Uitspraak
RECHTBANK ZEELAND-WEST-BRABANT
[betrokkene]
Rechtbank Zeeland-West-Brabant
In deze zaak heeft de kantonrechter van de Rechtbank Zeeland-West-Brabant op 12 december 2024 uitspraak gedaan in een beroep tegen een verkeersboete. De betrokkene had een administratieve sanctie opgelegd gekregen voor het rijden van 4 km per uur te hard op een autosnelweg buiten de bebouwde kom, vastgesteld door een trajectcontrole op 31 oktober 2022. De betrokkene heeft tegen de opgelegde boete beroep ingesteld bij de officier van justitie, die het beroep ongegrond verklaarde. Hierna heeft de betrokkene beroep ingesteld bij de kantonrechter.
Tijdens de zitting op 12 december 2024 was de gemachtigde van de betrokkene niet aanwezig, maar de officier van justitie werd vertegenwoordigd door mr. A. de Vreeze. De kantonrechter heeft vastgesteld dat de gedraging waarvoor de boete is opgelegd, voldoende is aangetoond door de verklaring van de verbalisant. De kantonrechter oordeelde dat de boete terecht was opgelegd aan de kentekenhouder, maar dat er sprake was van een overschrijding van de redelijke termijn van berechting, aangezien de procedure langer dan twee jaar had geduurd vanaf het opleggen van de boete op 10 november 2022.

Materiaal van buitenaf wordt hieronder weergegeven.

-- ==== Sys2Proof/Laws/State.lean ====
section
/-!
SUPPORT. The small lemmas of the state's updates: what each plain update leaves in every part, and a register read after a write.
-/
namespace Sys2Proof.Machine

variable {s : State} {a b n k : Nat} {v : Word} {f g : Fld} {x y : Nat}

@[simp] theorem State.setReg_devMem : (s.setReg a v).devMem = s.devMem := rfl
@[simp] theorem State.setReg_hostMem : (s.setReg a v).hostMem = s.hostMem := rfl
@[simp] theorem State.setReg_now : (s.setReg a v).now = s.now := rfl
@[simp] theorem State.setReg_sys : (s.setReg a v).sys = s.sys := rfl
@[simp] theorem State.setReg_tb : (s.setReg a v).tb = s.tb := rfl
@[simp] theorem State.setReg_eth : (s.setReg a v).eth = s.eth := rfl
@[simp] theorem State.setReg_ing : (s.setReg a v).ing = s.ing := rfl
@[simp] theorem State.setReg_snap : (s.setReg a v).snap = s.snap := rfl
@[simp] theorem State.setReg_topo : (s.setReg a v).topo = s.topo := rfl
@[simp] theorem State.setReg_det : (s.setReg a v).det = s.det := rfl
@[simp] theorem State.setReg_modal : (s.setReg a v).modal = s.modal := rfl
@[simp] theorem State.setReg_alm : (s.setReg a v).alm = s.alm := rfl
@[simp] theorem State.setReg_afe : (s.setReg a v).afe = s.afe := rfl
@[simp] theorem State.setReg_flt : (s.setReg a v).flt = s.flt := rfl
@[simp] theorem State.setReg_mtr : (s.setReg a v).mtr = s.mtr := rfl
@[simp] theorem State.setReg_cap : (s.setReg a v).cap = s.cap := rfl
@[simp] theorem State.setReg_lat : (s.setReg a v).lat = s.lat := rfl
@[simp] theorem State.setReg_cores : (s.setReg a v).cores = s.cores := rfl
@[simp] theorem State.setReg_tsk : (s.setReg a v).tsk = s.tsk := rfl
@[simp] theorem State.setReg_evc : (s.setReg a v).evc = s.evc := rfl
@[simp] theorem State.setReg_chd : (s.setReg a v).chd = s.chd := rfl
@[simp] theorem State.setReg_ldg : (s.setReg a v).ldg = s.ldg := rfl
@[simp] theorem State.setReg_key : (s.setReg a v).key = s.key := rfl
@[simp] theorem State.setReg_upd : (s.setReg a v).upd = s.upd := rfl
@[simp] theorem State.setReg_hif : (s.setReg a v).hif = s.hif := rfl
@[simp] theorem State.setReg_supplyOk : (s.setReg a v).supplyOk = s.supplyOk := rfl
@[simp] theorem State.setReg_free : (s.setReg a v).free = s.free := rfl
@[simp] theorem State.setReg_pending : (s.setReg a v).pending = s.pending := rfl

@[simp] theorem State.setVal_devMem : (s.setVal a n).devMem = s.devMem := rfl
@[simp] theorem State.setVal_hostMem : (s.setVal a n).hostMem = s.hostMem := rfl
@[simp] theorem State.setVal_now : (s.setVal a n).now = s.now := rfl
@[simp] theorem State.setVal_sys : (s.setVal a n).sys = s.sys := rfl
@[simp] theorem State.setVal_tb : (s.setVal a n).tb = s.tb := rfl
@[simp] theorem State.setVal_eth : (s.setVal a n).eth = s.eth := rfl
@[simp] theorem State.setVal_ing : (s.setVal a n).ing = s.ing := rfl
@[simp] theorem State.setVal_snap : (s.setVal a n).snap = s.snap := rfl
@[simp] theorem State.setVal_topo : (s.setVal a n).topo = s.topo := rfl
@[simp] theorem State.setVal_det : (s.setVal a n).det = s.det := rfl
@[simp] theorem State.setVal_modal : (s.setVal a n).modal = s.modal := rfl
@[simp] theorem State.setVal_alm : (s.setVal a n).alm = s.alm := rfl
@[simp] theorem State.setVal_afe : (s.setVal a n).afe = s.afe := rfl
@[simp] theorem State.setVal_flt : (s.setVal a n).flt = s.flt := rfl
@[simp] theorem State.setVal_mtr : (s.setVal a n).mtr = s.mtr := rfl
@[simp] theorem State.setVal_cap : (s.setVal a n).cap = s.cap := rfl
@[simp] theorem State.setVal_lat : (s.setVal a n).lat = s.lat := rfl
@[simp] theorem State.setVal_cores : (s.setVal a n).cores = s.cores := rfl
@[simp] theorem State.setVal_tsk : (s.setVal a n).tsk = s.tsk := rfl
@[simp] theorem State.setVal_evc : (s.setVal a n).evc = s.evc := rfl
@[simp] theorem State.setVal_chd : (s.setVal a n).chd = s.chd := rfl
@[simp] theorem State.setVal_ldg : (s.setVal a n).ldg = s.ldg := rfl
@[simp] theorem State.setVal_key : (s.setVal a n).key = s.key := rfl
@[simp] theorem State.setVal_upd : (s.setVal a n).upd = s.upd := rfl
@[simp] theorem State.setVal_hif : (s.setVal a n).hif = s.hif := rfl
@[simp] theorem State.setVal_supplyOk : (s.setVal a n).supplyOk = s.supplyOk := rfl
@[simp] theorem State.setVal_free : (s.setVal a n).free = s.free := rfl
@[simp] theorem State.setVal_pending : (s.setVal a n).pending = s.pending := rfl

Als gevolg van deze overschrijding heeft de kantonrechter besloten de boete met 25% te matigen. De beslissing van de officier van justitie werd gewijzigd, en de boete werd vastgesteld op € 16,50, plus € 9,- administratiekosten. Tevens werd de officier van justitie opgedragen om het bedrag van € 5,50, dat de betrokkene te veel had betaald als zekerheid, terug te betalen. De uitspraak werd openbaar uitgesproken door de kantonrechter, bijgestaan door de griffier.